(Given records)

/-- Every member of three registers is its operand shape with the value of its rule. -/
theorem exec_intRRR : ∀ p ∈ intRRR, ∀ (o : OpDAB) (s : State), exec (p.1 o) s = aluDAB p.2 o s := by
  simp only [intRRR, List.forall_mem_cons]
  refine ⟨?add, ?sub, ?and, ?or, ?xor, ?mul, ?shl, ?shr, ?sar, ?mulhu, ?min, ?max, ?minu, ?maxu, ?div, ?rem, ?divu, ?remu, ?rotl, ?rotr,
    ?vnrep, List.forall_mem_nil _⟩
  case shl => exact exec_aluDAB_congr (fun a b => aluShl_eq a b.toNat) fun _ _ => rfl
  case shr => exact exec_aluDAB_congr (fun a b => aluShr_eq a b.toNat) fun _ _ => rfl
  case sar => exact exec_aluDAB_congr (fun a b => aluSar_eq a b.toNat) fun _ _ => rfl
  case divu => exact exec_aluDAB_congr aluDivu_eq fun _ _ => rfl
  case remu => exact exec_aluDAB_congr aluRemu_eq fun _ _ => rfl
  case rotl => exact exec_aluDAB_congr aluRotl_eq fun _ _ => rfl
  case rotr => exact exec_aluDAB_congr aluRotr_eq fun _ _ => rfl
  all_goals exact fun _ _ => rfl

/-- The members of two registers whose rule is an operation on the whole word. -/
theorem exec_intRR_ready {s : State} {c : CoreId} {n : Nat} {st : Strand} : ∀ p ∈ intRR, ∀ o : OpDA,
    Ready s c n st o.g [o.a, o.d] → exec (p.1 o) s = .next (s.wrote c n st o.d (p.2 (st.reg o.a))) := by
  simp only [intRR, List.forall_mem_cons]
  refine ⟨fun _ => execMov_ready, fun o h => ?not, fun o h => ?neg, fun o h => ?brev, fun o h => ?popc, List.forall_mem_nil _⟩
  case not => exact aluDA_ready h (fun a => ~~~a)
  case neg => exact wrote_of_eq (aluDA_ready h fun a => 0 - a) (BitVec.zero_sub _)
  case brev => exact wrote_of_eq (aluDA_ready h aluBrev) (aluBrev_eq _)
  case popc => exact wrote_of_eq (aluDA_ready h aluPopc) (aluPopc_eq _)

theorem exec_intRN : ∀ p ∈ intRN, ∀ (o : OpDAN) (s : State), exec (p.1 o) s = aluDAN p.2 o s := by
  simp only [intRN, List.forall_mem_cons]
  exact ⟨exec_aluDAN_congr aluShl_eq fun _ _ => rfl, exec_aluDAN_congr aluShr_eq fun _ _ => rfl,
    exec_aluDAN_congr aluSar_eq fun _ _ => rfl, List.forall_mem_nil _⟩

theorem exec_intCmp : ∀ p ∈ intCmp, ∀ (o : OpCmp) (s : State), exec (p.1 o) s = cmpAB p.2 o s := by
  simp only [intCmp, List.forall_mem_cons]
  exact ⟨fun _ _ => rfl, fun _ _ => rfl, fun _ _ => rfl, fun _ _ => rfl, List.forall_mem_nil _⟩

theorem exec_intCmpI : ∀ p ∈ intCmpI, ∀ (o : OpCmpI) (s : State), exec (p.1 o) s = cmpAI p.2 o s := by
  simp only [intCmpI, List.forall_mem_cons]
  exact ⟨fun _ _ => rfl, fun _ _ => rfl, List.forall_mem_nil _⟩

/-! ### Members with a shape of their own -/

section
variable {s : State} {c : CoreId} {n : Nat} {st : Strand}

theorem execAddi_ready {o : OpDAI} (h : Ready s c n st o.g [o.a, o.d]) :
    execAddi o s = .next (s.wrote c n st o.d (st.reg o.a + BitVec.ofInt 64 o.imm)) :=
  congrArg Host.Outcome.next
    (State.regOp_writes h [o.a] o.d (fun v => v0 v + Word.ofExact o.imm) (by simp) (by simp))

theorem execMovi_ready {o : OpDI} (h : Ready s c n st o.g [o.d]) :
    execMovi o s = .next (s.wrote c n st o.d (BitVec.ofInt 64 o.imm)) :=
  congrArg Host.Outcome.next (State.regOp_writes h [] o.d (fun _ => Word.ofExact o.imm) (by simp) (by simp))

theorem execMovhi_ready {o : OpDN} (h : Ready s c n st o.g [o.d]) :
    execMovhi o s = .next (s.wrote c n st o.d (aluMovhi (st.reg o.d) o.n)) :=
  congrArg Host.Outcome.next (State.regOp_writes h [o.d] o.d (fun v => aluMovhi (v0 v) o.n) (by simp) (by simp))

theorem execLea_ready {o : OpDABS} (h : Ready s c n st o.g [o.a, o.b, o.d]) :
    execLea o s = .next (s.wrote c n st o.d (aluLea (st.reg o.a) (st.reg o.b) o.size)) :=
  congrArg Host.Outcome.next
    (State.regOp_writes h [o.a, o.b] o.d (fun v => aluLea (v0 v) (v1 v) o.size) (by simp) (by simp))

theorem execSext_ready {o : OpDAS} (h : Ready s c n st o.g [o.a, o.d]) :
    execSext o s = .next (s.wrote c n st o.d (aluSext (st.reg o.a) o.size)) :=
  congrArg Host.Outcome.next (State.regOp_writes h [o.a] o.d (fun v => aluSext (v0 v) o.size) (by simp) (by simp))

(End Given records)

Exercise description> Would you please transcribe the records above in full and exactly?

Task result>
/-- Every member of three registers is its operand shape with the value of its rule. -/
theorem exec_intRRR : ∀ p ∈ intRRR, ∀ (o : OpDAB) (s : State), exec (p.1 o) s = aluDAB p.2 o s := by
  simp only [intRRR, List.forall_mem_cons]
  refine ⟨?add, ?sub, ?and, ?or, ?xor, ?mul, ?shl, ?shr, ?sar, ?mulhu, ?min, ?max, ?minu, ?maxu, ?div, ?rem, ?divu, ?remu, ?rotl, ?rotr,
    ?vnrep, List.forall_mem_nil _⟩
  case shl => exact exec_aluDAB_congr (fun a b => aluShl_eq a b.toNat) fun _ _ => rfl
  case shr => exact exec_aluDAB_congr (fun a b => aluShr_eq a b.toNat) fun _ _ => rfl
  case sar => exact exec_aluDAB_congr (fun a b => aluSar_eq a b.toNat) fun _ _ => rfl
  case divu => exact exec_aluDAB_congr aluDivu_eq fun _ _ => rfl
  case remu => exact exec_aluDAB_congr aluRemu_eq fun _ _ => rfl
  case rotl => exact exec_aluDAB_congr aluRotl_eq fun _ _ => rfl
  case rotr => exact exec_aluDAB_congr aluRotr_eq fun _ _ => rfl
  all_goals exact fun _ _ => rfl

/-- The members of two registers whose rule is an operation on the whole word. -/
theorem exec_intRR_ready {s : State} {c : CoreId} {n : Nat} {st : Strand} : ∀ p ∈ intRR, ∀ o : OpDA,
    Ready s c n st o.g [o.a, o.d] → exec (p.1 o) s = .next (s.wrote c n st o.d (p.2 (st.reg o.a))) := by
  simp only [intRR, List.forall_mem_cons]
  refine ⟨fun _ => execMov_ready, fun o h => ?not, fun o h => ?neg, fun o h => ?brev, fun o h => ?popc, List.forall_mem_nil _⟩
  case not => exact aluDA_ready h (fun a => ~~~a)
  case neg => exact wrote_of_eq (aluDA_ready h fun a => 0 - a) (BitVec.zero_sub _)
  case brev => exact wrote_of_eq (aluDA_ready h aluBrev) (aluBrev_eq _)
  case popc => exact wrote_of_eq (aluDA_ready h aluPopc) (aluPopc_eq _)

theorem exec_intRN : ∀ p ∈ intRN, ∀ (o : OpDAN) (s : State), exec (p.1 o) s = aluDAN p.2 o s := by
  simp only [intRN, List.forall_mem_cons]
  exact ⟨exec_aluDAN_congr aluShl_eq fun _ _ => rfl, exec_aluDAN_congr aluShr_eq fun _ _ => rfl,
    exec_aluDAN_congr aluSar_eq fun _ _ => rfl, List.forall_mem_nil _⟩

theorem exec_intCmp : ∀ p ∈ intCmp, ∀ (o : OpCmp) (s : State), exec (p.1 o) s = cmpAB p.2 o s := by
  simp only [intCmp, List.forall_mem_cons]
  exact ⟨fun _ _ => rfl, fun _ _ => rfl, fun _ _ => rfl, fun _ _ => rfl, List.forall_mem_nil _⟩

theorem exec_intCmpI : ∀ p ∈ intCmpI, ∀ (o : OpCmpI) (s : State), exec (p.1 o) s = cmpAI p.2 o s := by
  simp only [intCmpI, List.forall_mem_cons]
  exact ⟨fun _ _ => rfl, fun _ _ => rfl, List.forall_mem_nil _⟩

/-! ### Members with a shape of their own -/

section
variable {s : State} {c : CoreId} {n : Nat} {st : Strand}

theorem execAddi_ready {o : OpDAI} (h : Ready s c n st o.g [o.a, o.d]) :
    execAddi o s = .next (s.wrote c n st o.d (st.reg o.a + BitVec.ofInt 64 o.imm)) :=
  congrArg Host.Outcome.next
    (State.regOp_writes h [o.a] o.d (fun v => v0 v + Word.ofExact o.imm) (by simp) (by simp))

theorem execMovi_ready {o : OpDI} (h : Ready s c n st o.g [o.d]) :
    execMovi o s = .next (s.wrote c n st o.d (BitVec.ofInt 64 o.imm)) :=
  congrArg Host.Outcome.next (State.regOp_writes h [] o.d (fun _ => Word.ofExact o.imm) (by simp) (by simp))

theorem execMovhi_ready {o : OpDN} (h : Ready s c n st o.g [o.d]) :
    execMovhi o s = .next (s.wrote c n st o.d (aluMovhi (st.reg o.d) o.n)) :=
  congrArg Host.Outcome.next (State.regOp_writes h [o.d] o.d (fun v => aluMovhi (v0 v) o.n) (by simp) (by simp))

theorem execLea_ready {o : OpDABS} (h : Ready s c n st o.g [o.a, o.b, o.d]) :
    execLea o s = .next (s.wrote c n st o.d (aluLea (st.reg o.a) (st.reg o.b) o.size)) :=
  congrArg Host.Outcome.next
    (State.regOp_writes h [o.a, o.b] o.d (fun v => aluLea (v0 v) (v1 v) o.size) (by simp) (by simp))

theorem execSext_ready {o : OpDAS} (h : Ready s c n st o.g [o.a, o.d]) :
    execSext o s = .next (s.wrote c n st o.d (aluSext (st.reg o.a) o.size)) :=
  congrArg Host.Outcome.next (State.regOp_writes h [o.a] o.d (fun v => aluSext (v0 v) o.size) (by simp) (by simp))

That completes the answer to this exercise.